Most of the time this happens because of "dirty threads". That's when some instrumentation stores a context in a thread, but doesn't clean up afterwards. After a thread was left dirty, the next operation executing on the same thread will continue with the same context that is already "current", instead of creating a new one with a fresh Span. That's how you get the mixed traces you are seeing.

I think the Debug context storage can help you out with this. The Debug context storage keeps track of all Threads where a Context was ever stored, along with a stacktrace of the last update it has seen. In the ideal case, all Threads should have an empty context after you are done processing all requests. If you see something else, the stacktrace should help figure out what's wrong.

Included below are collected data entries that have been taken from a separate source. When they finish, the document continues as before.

/-- The shared channels in ascending index. -/
def sharedList (s : State) : List (Nat × SharedEntry) := s.red.shared.filterMap fun e => e.2.map fun x => (e.1, x)

/-- A shared channel is wired to this node (R384); a lone node carries all of its own identity. -/
def isOwnShared (s : State) (e : SharedEntry) : Bool := e.node.toNat == s.red.nodeId

/-- The word of a shared channel of this node in TDM frame `k`, or of a foreign group in converter output `k` (R383, R384);
`x` where the frame is missing. -/
def sharedWord (s : State) (k : Word) (x : Word) (e : SharedEntry) : Word :=
  let j := e.slot.toNat
  match ringEntryAt s e.port.toNat k with
  | none => x
  | some (a, mask) => ringWord s a mask j

/-- NORIL_WAVE_SEND (R383): only an ACTIVE node fills in the packets closed by the wave before. -/
def waveSend (s : State) : State :=
  if !paired s || !s.red.nrl.up then s
  else
    let p := s.mcnt
    let own := (sharedList s).filter fun e => isOwnShared s e.2
    let crcs := if s.red.state = .active then ((s.red.ownCrcs.find? fun e => e.1 == p - 1).map Prod.snd).getD [] else []
    let f : WaveFrame := { p := p, state := BitVec.ofNat 8 s.red.state.code, shared := own.map fun e => sharedWord s (p - 1) (getInput s (p + 1) (imgShared e.1)) e.2
                           closing := crcs.map fun x => (BitVec.ofNat 8 x.1, x.2), latency := 0 }
    { s with red := { s.red with nrl := { s.red.nrl with sentWave := some f } } }

/-- Compare this node's CRCs with the active's for one closing wave (R393). -/
def compareCrcs (c : Word) (peer : List (Nat × Word)) (r : Red) : Red :=
  peer.foldl (fun q x => match crcOf q.ownCrcs c x.1 with
    | some (some y) => if y = x.2 then { q with matchRun := q.matchRun + 1 } else { q with matchRun := 0, mismatch := q.mismatch + 1 }
    | _ => q) r

/-- The early contexts of this node that closed at a wave. -/
def earlyClosed (s : State) (c : Word) : List (Nat × Word) :=
  (((s.red.ownCrcs.find? fun e => e.1 == c).map Prod.snd).getD []).filter fun x =>
    ((Store.look TxCtx.init s.stm.tx x.1).cfg.map fun k => k.launch.toNat == 1) == some true

/-- What an early packet already sent brings about when its CRC is unequal or does not come (R395). -/
def judgeEarly (c : Word) (s : State) : State :=
  if s.red.state ≠ .standby then s
  else (earlyClosed s c).foldl (fun t x =>
    let count (u : State) : State := { u with red := { u.red with unverified := u.red.unverified + 1 } }
    match crcOf t.red.peerCrcs c x.1 with
    | some (some y) => if y = x.2 then t else leaveStep 1 (count t)
    | some none => leaveStep 1 (count t)
    | none => if t.red.missing = some true then leaveStep 2 (count t) else count t) s

/-- NORIL_WAVE_RECEIVED (R383, R393, R396). -/
def waveReceived (f : WaveFrame) (s : State) : State :=
  if !paired s || !s.red.nrl.up then s
  else
    let r := s.red
    let skew := f.p != s.mcnt
    let c := f.p - 1
    let crcs := f.closing.map fun x => (x.1.toNat, x.2)
    let r1 := { r with
      nrl := { r.nrl with waveLat := f.latency }, waveSeen := some f.p, missing := none
      sharedIn := ((f.p, f.shared) :: r.sharedIn).take 4, skewFree := if skew then 0 else r.skewFree + 1
      peerCrcs := if f.state.toNat = 4 then ((c, crcs) :: r.peerCrcs).take 8 else r.peerCrcs }
    let judged := f.state.toNat = 4 ∧ (r.state = .observer ∨ r.state = .standby)
    let s1 := { s with red := if judged then compareCrcs c crcs r1 else r1 }
    let s2 := if judged then judgeEarly c s1 else s1
    if skew then leaveStep 4 (reportOwn 0x0E4 s2) else s2

/-- NORIL_WAVE_MISSING (R383, R395): the frame of the present period. -/
def waveMissing (s : State) : State :=
  if !paired s then s
  else
    let r := s.red
    judgeEarly (s.mcnt - 1) { s with red := { r with
      missing := some (r.missing.getD false), nrl := { r.nrl with waveMiss := r.nrl.waveMiss + 1 } } }

/-- Missing periods before a shared channel fades (R384). -/
def holdLimit (rate : Nat) : Nat := if rate ≤ 1 then 12 else if rate ≤ 3 then 24 else 48

def State.sharedCh (s : State) (i : Nat) : SharedCh := Store.look SharedCh.init s.red.sharedCh i

def State.setSharedCh (s : State) (i : Nat) (x : SharedCh) : State :=
  { s with red := { s.red with sharedCh := Store.put SharedCh.init s.red.sharedCh i x } }

/-- SHARED_CHANNEL_FADE (R384): the hold limit has been reached. -/
def sharedFade (i : Nat) (s : State) : State :=
  let x := s.sharedCh i
  if x.gate = .isOpen ∧ holdLimit s.pst.rate ≤ x.missing then s.setSharedCh i { x with gate := .fadeOut 0 } else s

/-- One period of a shared channel of the peer (R384): its sample, or none where the frame is missing. -/
def SharedCh.next (x : SharedCh) (sample : Option Word) : SharedCh × Word :=
  match sample with
  | some v =>
    let g : Gate := match x.gate with
      | .fadeOut i => .fadeIn (31 - min i 31)
      | .closed => .fadeIn 0
      | g => g
    let r := g.pass v x.last
    let g2 : Gate := match r.2 with
      | .fadeIn 32 => .isOpen
      | g => g
    ({ last := v, missing := 0, gate := g2 }, r.1)
  | none =>
    let r := x.gate.pass x.last x.last
    let g2 : Gate := match r.2 with
      | .fadeOut 32 => .closed
      | .fadeIn i => .fadeOut (31 - min i 31)
      | g => g
    ({ x with missing := x.missing + 1, gate := g2 }, r.1)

The only way to enable the debug context is by starting the JVM with the -Dkamon.context.debug=true option. Then you can access all the thread contexts via the kamon.context.Storage.Debug object. The object only keeps the states, you will need to do something with them. I usually have code like this to dump all data to stdout:

  Storage.Debug.allThreadContexts().foreach(threadContext => {
    println("\n\nThread: " + threadContext.thread.getName)
    println("Context: " + threadContext.currentContext)
    println("Last Update: " + threadContext.lastUpdateStackTrace)
  })

And depending on what I'm testing, I might wrap that in a scheduler to print it out every few seconds or once after I'm done with a test.

Here is an example output from a toy app:

Thread: main
Context: Context{Entries{span=Span.Empty},Tags{tags=dirty-thread}}
Last Update: java.lang.Thread.getStackTrace(Thread.java:1559)
kamon.context.Storage$Debug.kamon$context$Storage$Debug$$stackTraceString(Storage.scala:143)
kamon.context.Storage$Debug.store(Storage.scala:129)
kamon.ContextStorage.storeContext(ContextStorage.scala:58)
kamon.ContextStorage.storeContext$(ContextStorage.scala:57)
kamon.Kamon$.storeContext(Kamon.scala:19)
kamon.sample.DebuggingContext$.delayedEndpoint$kamon$sample$DebuggingContext$1(DebuggingContext.scala:21)
kamon.sample.DebuggingContext$delayedInit$body.apply(DebuggingContext.scala:9)
scala.Function0.apply$mcV$sp(Function0.scala:39)
scala.Function0.apply$mcV$sp$(Function0.scala:39)
scala.runtime.AbstractFunction0.apply$mcV$sp(AbstractFunction0.scala:17)
scala.App.$anonfun$main$1(App.scala:73)
scala.App.$anonfun$main$1$adapted(App.scala:73)
scala.collection.IterableOnceOps.foreach(IterableOnce.scala:553)
scala.collection.IterableOnceOps.foreach$(IterableOnce.scala:551)
scala.collection.AbstractIterable.foreach(Iterable.scala:921)
scala.App.main(App.scala:73)
scala.App.main$(App.scala:71)
kamon.sample.DebuggingContext$.main(DebuggingContext.scala:9)
kamon.sample.DebuggingContext.main(DebuggingContext.scala)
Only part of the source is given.